● WORK INSTRUCTION: Write out again only the lines that run from the start of the entries to the line containing "decide), ← bytes, hserial]", both included.

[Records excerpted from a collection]
━━━━━━━━━━
theorem dradaUp_reads (hk : k < 3) (wake : Nat) (serial : Octets) (eye : Eye) (d : Dev) :
    (d.dradaUp k wake serial eye).nat Reg.dradaLinkState k = 2 ∧
    (d.dradaUp k wake serial eye).nat Reg.dradaRate k = (dradaCandidate (d.dlink k).cand).1 ∧
    (d.dradaUp k wake serial eye).nat Reg.dradaFec k = (dradaCandidate (d.dlink k).cand).2 ∧
    (d.dradaUp k wake serial eye).bytes Reg.dradaNeighbour k = serial ∧
    (d.dradaUp k wake serial eye).nat Reg.dradaWakeAgreed k = max wake (d.nat Reg.dradaWakeOwn k) := by
  have hkeeps := dradaUp_keepsRegs hk wake serial eye d
  obtain ⟨hstate, hrate, hfec, hwake, hserial⟩ :=
    upStated_reads k (dradaCandidate (d.dlink k).cand).1 (dradaCandidate (d.dlink k).cand).2 wake serial d
  have read (r : Row) (hb : r.base = 0x8110) (hs : r.sub < 0x100) (hr : r.sub ≠ 0x14) := hkeeps.val r k (dradaRow_upKeys hb hs hr k) (dradaRow_untold hb hs hk)
  have readNat (r : Row) (hb : r.base = 0x8110) (hs : r.sub < 0x100) (hr : r.sub ≠ 0x14) := hkeeps.nat r k 0 (dradaRow_upKeys hb hs hr k) (dradaRow_untold hb hs hk)
  refine ⟨?_, ?_, ?_, ?_, ?_⟩
  · rw [readNat Reg.dradaLinkState rfl (by decide) (by decide), hstate]
  · rw [readNat Reg.dradaRate rfl (by decide) (by decide), hrate]
  · rw [readNat Reg.dradaFec rfl (by decide) (by decide), hfec]
  · rw [bytes, read Reg.dradaNeighbour rfl (by decide) (by decide), ← bytes, hserial]
  · rw [readNat Reg.dradaWakeAgreed rfl (by decide) (by decide), hwake]

/-! ### DRADA_LINK_DOWN outside a formed group (R457) -/

theorem switchSource_drada (new : Nat) (d : Dev) : (d.switchSource new).drada = d.drada := by
  unfold switchSource
  dsimp only
  split
  · rfl
  · rw [setAlm_drada, notice_drada, bump_drada, setNat_drada, setNat_drada]

theorem recTrigger_drada (bit : Nat) (d : Dev) : (d.recTrigger bit).drada = d.drada := (congrArg Dev.drada (recTrigger_untold bit d d) :)

theorem sourceLost_drada (code : Nat) (d : Dev) : (d.sourceLost code).drada = d.drada := by
  unfold sourceLost
  extract_lets d1 v d2 d3
  have h1 : d1.drada = d.drada := setAlm_drada _ _
  split
  · exact h1
  · have h3 : d3.drada = d1.drada := by rw [recTrigger_drada, notice_drada, bump_drada, setNat_drada, setInt_drada]; rfl
    split
    · rw [switchSource_drada, h3, h1]
    · rw [h3, h1]

theorem dpDown_frame (d : Dev) : d.dpDown.drada = d.drada ∧ KeepsRegs [Reg.pairState.key] d d.dpDown := by
  unfold dpDown
  split
  · exact ⟨rfl, .refl _ d⟩
  · extract_lets d1
    have hpair : d1.drada = d.drada ∧ KeepsRegs [Reg.pairState.key] d d1 := ⟨setPair_drada _ _, (KeepsRegs.refl _ d).of_regs (setPair_regs _ _)⟩
    split
    · refine ⟨?_, hpair.2.trans (setPairState_keepsRegs 4 _)⟩
      rw [← hpair.1, setPairState]
      split
      · rfl
      · rw [notice_drada, setNat_drada]
    · exact hpair

/-- The entries of a link that its fall writes before it trains again. -/
def fallKeys (k : Nat) : List Nat :=
  [Reg.dradaLinkState.key k, Reg.dradaRate.key k, Reg.dradaFec.key k, Reg.dradaWakeAgreed.key k, Reg.dradaLinkDowns.key k]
━━━━━━━━━━
● RESULT BELOW:
theorem dradaUp_reads (hk : k < 3) (wake : Nat) (serial : Octets) (eye : Eye) (d : Dev) :
    (d.dradaUp k wake serial eye).nat Reg.dradaLinkState k = 2 ∧
    (d.dradaUp k wake serial eye).nat Reg.dradaRate k = (dradaCandidate (d.dlink k).cand).1 ∧
    (d.dradaUp k wake serial eye).nat Reg.dradaFec k = (dradaCandidate (d.dlink k).cand).2 ∧
    (d.dradaUp k wake serial eye).bytes Reg.dradaNeighbour k = serial ∧
    (d.dradaUp k wake serial eye).nat Reg.dradaWakeAgreed k = max wake (d.nat Reg.dradaWakeOwn k) := by
  have hkeeps := dradaUp_keepsRegs hk wake serial eye d
  obtain ⟨hstate, hrate, hfec, hwake, hserial⟩ :=
    upStated_reads k (dradaCandidate (d.dlink k).cand).1 (dradaCandidate (d.dlink k).cand).2 wake serial d
  have read (r : Row) (hb : r.base = 0x8110) (hs : r.sub < 0x100) (hr : r.sub ≠ 0x14) := hkeeps.val r k (dradaRow_upKeys hb hs hr k) (dradaRow_untold hb hs hk)
  have readNat (r : Row) (hb : r.base = 0x8110) (hs : r.sub < 0x100) (hr : r.sub ≠ 0x14) := hkeeps.nat r k 0 (dradaRow_upKeys hb hs hr k) (dradaRow_untold hb hs hk)
  refine ⟨?_, ?_, ?_, ?_, ?_⟩
  · rw [readNat Reg.dradaLinkState rfl (by decide) (by decide), hstate]
  · rw [readNat Reg.dradaRate rfl (by decide) (by decide), hrate]
  · rw [readNat Reg.dradaFec rfl (by decide) (by decide), hfec]
  · rw [bytes, read Reg.dradaNeighbour rfl (by decide) (by decide), ← bytes, hserial]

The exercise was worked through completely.